As we celebrate GGC’s 50th anniversary, we will publish monthly ‘Then & Now’ blog posts throughout 2024.
Follow along with us as we reminisce!
You could say GGC’s Lynn Rimsky has a “curiosity killed the cat” type of personality. She has always been fascinated by science and how things work – asking “how” or “why?” Naturally, this led her to pursue a career in science.
Lynn joined GGC in 1996 as a technologist in the molecular diagnostic laboratory under the leadership of John Longshore, PhD. It was the era of single gene Sanger sequencing and when radioactivity was used for southern blots, and before chromosomal microarrays, NGS panels, and whole exome sequencing.
Lynn transferred to the Division of Research in 2006 to work under Dr. Anand Srivastava in his autism research. Dr. Srivastava’s team focused on comparing blood samples from patients with autism to healthy controls in hopes of identifying differences in the gene(s) of interest in order to explain the patient’s diagnosis of autism. For example, if a patient with autism had a translocation (when a piece of one chromosome breaks off and attaches to another chromosome), the team would narrow down the breakpoints on the chromosomes, determine if any gene(s) of interest were located near the breakpoint, and amplify the area to compare it against the control samples.
In 2018, when Dr. Rich Steet and Dr. Heather Flanagan-Steet assumed the positions of Director of Research and Director of Functional Studies, respectively, the focus of GGC’s research evolved into studying rare metabolic diseases. Lynn’s work shifted to a class of rare conditions called Congenital Disorders of Glycosylation (CDGs) where she conducts experiments to better understand how these genes function and the clinical features they cause.
CDGs are genetic conditions characterized by defects in enzymes and proteins that function to attach sugar molecules to proteins or lipids, leading to a wide range of symptoms affecting multiple organ systems. Lynn was fast at work exploring enzyme activity and glycosylation patterns in zebrafish centered around a gene with a human counterpart, in this case, PMM2. Having a better understanding of PMM2’s function and the disease mechanism allows for the possibility of medical intervention for patients with a CDG.
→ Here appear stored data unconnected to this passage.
/-- L2.10: with BUSY = 1, SH 0x01 raises ERR_ACC and not ERR_BUSY; SW CMD, 0xFFFFFFFF raises ERR_BUSY only. -/
theorem test_busy_priority :
    (nextOf (hostWrite 0x01 .w2 0#32 (pending 0#32 State.reset))).map (fun s => statusValue s.status) = some 0x401#32
    ∧ (nextOf (hostWrite 0x30 .w4 0xFFFFFFFF#32 (pending 0#32 State.reset))).map (fun s => statusValue s.status)
      = some 0x201#32 := by decide

/-- L2.1, P2: the stream port after "1234", "5678", "9". -/
theorem test_stream_port :
    (((nextOf (hostWrite 0x44 .w4 0x34333231#32 State.reset)).bind fun s =>
      nextOf (hostWrite 0x44 .w4 0x38373635#32 s)).bind fun s =>
      nextOf (hostWrite 0x44 .w1 0x39#32 s)).map crcOut = some 0xCBF43926#32 := by decide +kernel

/-- R70: WAIT with BUSY = 0 ends at its first poll; with BUSY = 1 it polls until the block's turn has come. -/
theorem test_wait : HostProgram.wait 3 State.reset = [HostProgram.LW 0x34]
    ∧ HostProgram.wait 1 (pending 0#32 State.reset) = [HostProgram.LW 0x34, .block, HostProgram.LW 0x34] :=
  ⟨HostProgram.wait_idle 2 rfl, HostProgram.wait_busy rfl 1⟩

/-- R70 and L1.1: GETF after CVTT TEMP on the sample. -/
theorem test_getf : HostProgram.getfResult 0x33333333#32 0x4042F333#32 = 0x4042F33333333333#64 := by decide

/-- P7: `LW CMD -> 0` and `LH STATUS -> 0`, both bad accesses, and `LW STATUS -> 0x00000400` after them. -/
theorem test_reads_bad : HostProgram.reads HostProgram.CMD .w4 0#32 State.reset
    ∧ HostProgram.reads HostProgram.STATUS .w2 0#32 State.reset
    ∧ HostProgram.reads HostProgram.STATUS .w4 0x400#32 (raiseErr .errAcc State.reset) :=
  ⟨(HostProgram.reads_bad (by decide)).2 rfl, (HostProgram.reads_bad (by decide)).2 rfl, ⟨_, rfl, rfl⟩⟩

/-- R86: block turns and resets that are left do not keep a program from having ended, a host access does. -/
theorem test_programEnded : programEnded { State.reset with agenda := [.block, .reset] }
    ∧ ¬ programEnded { State.reset with agenda := [.block, HostProgram.LW 0x34] } := by
  simp [programEnded, Event.isHost, HostProgram.LW, HostProgram.memRead, State.reset, Status.reset]

/-! ### Commands -/

/-- L2.10: NOP, then its completion step: STATUS = 0x00000002. -/
theorem test_nop : (nextOf (step (State.reset.withFetchWord 32 0))).map (fun s => statusValue s.status) = some 2#32 := by
  decide

/-- V1 of L2.3. -/
theorem test_validate_ok : (nextOf (step ((loaded sample).withFetchWord 32 1))).map
    (fun s => (statusValue s.status, s.pcrc)) = some (0x00000012#32, 0x0FDF11BA#32) := by decide +kernel

/-- V14 of L2.3: only PKT[0..1] are read. -/
theorem test_validate_short_circuit : (nextOf (step ((loaded [0x74, 0x94]).withFetchWord 32 1))).map
    (fun s => (statusValue s.status, s.pcrc)) = some (0x00000016#32, 0x00000000#32) := by decide

/-- L2.2: CRCPKT on the sample; a byte of PKT[0..35] unwritten is the model fault, PKT[36..39] are not read. -/
theorem test_crcpkt : (nextOf (exec .crcpkt (loaded (sample.take 36)))).map (·.pcrc) = some 0x0FDF11BA#32
    ∧ faultOf (exec .crcpkt (loaded (sample.take 20))) = some (.unwrittenRead 20) := by decide +kernel

/-- L2.2: SEAL on the sample with its last four bytes zero gives the sample. -/
theorem test_seal : (nextOf (exec .sealPkt (loaded (sample.take 36 ++ [0, 0, 0, 0])))).map (·.pkt)
    = some (loaded sample).pkt := by decide +kernel

/-- L2.4: SETHDR. -/
theorem test_sethdr : (nextOf (exec .sethdr State.reset)).map (·.pkt) = some [(0, 0x74#8), (1, 0x95#8)] := by decide

/-- L2.4: SETSEQ 0x5A. -/
theorem test_setseq : (nextOf (exec (.setseq 0x5A#8) State.reset)).map (·.pkt) = some [(2, 0x5A#8), (3, 0xA5#8)] := by
  decide

/-- L2.5: t = 1, and IARG = 0xFFFF6AB3, whose upper half is ignored. -/
theorem test_cvtt_arg : (nextOf (exec (.cvtt .arg) (withIarg 1#32))).map (·.fres) = some 0xC071123D70A3D70A#64
    ∧ (nextOf (exec (.cvtt .arg) (withIarg 0xFFFF6AB3#32))).map (·.fres) = some 0#64 := by decide

/-- L1.1: the sample's temperature. -/
theorem test_cvtt_temp : (nextOf (exec (.cvtt .temp) (loaded sample))).map (·.fres) = some 0x4042F33333333333#64 := by
  decide +kernel

/-- L2.6: the largest and the smallest raw value. -/
theorem test_cvtq_arg : (nextOf (exec (.cvtq .arg) (withIarg 0x7FFFFFFF#32))).map (·.fres)
      = some 0x40DFFFFFFFC00000#64
    ∧ (nextOf (exec (.cvtq .arg) (withIarg 0x80000000#32))).map (·.fres) = some 0xC0E0000000000000#64 := by decide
We often think of the idiom, “Curiosity killed the cat,” meaning you should be cautious about asking too many questions. But what if I told you curiosity didn’t kill the cat after all? Actually, the complete idiom is, “Curiosity killed the cat, but satisfaction brought it back.” And for Lynn, this means the information you seek may be hard to acquire, but the satisfaction of discovery is worth the journey. If you now think of that in terms of genetic research, curiosity, like that of Lynn and her research colleagues is not only bringing satisfaction to GGC scientists, but it is providing hope to the many patients and families around the world who need answers and treatments.
Of course, Lynn enjoys the day-to-day work of her job, but more importantly, she understands that when it comes to medical research, there is no such thing as too small of a discovery. Future breakthroughs and cures are built off the small discoveries. And that is worth the curiosity.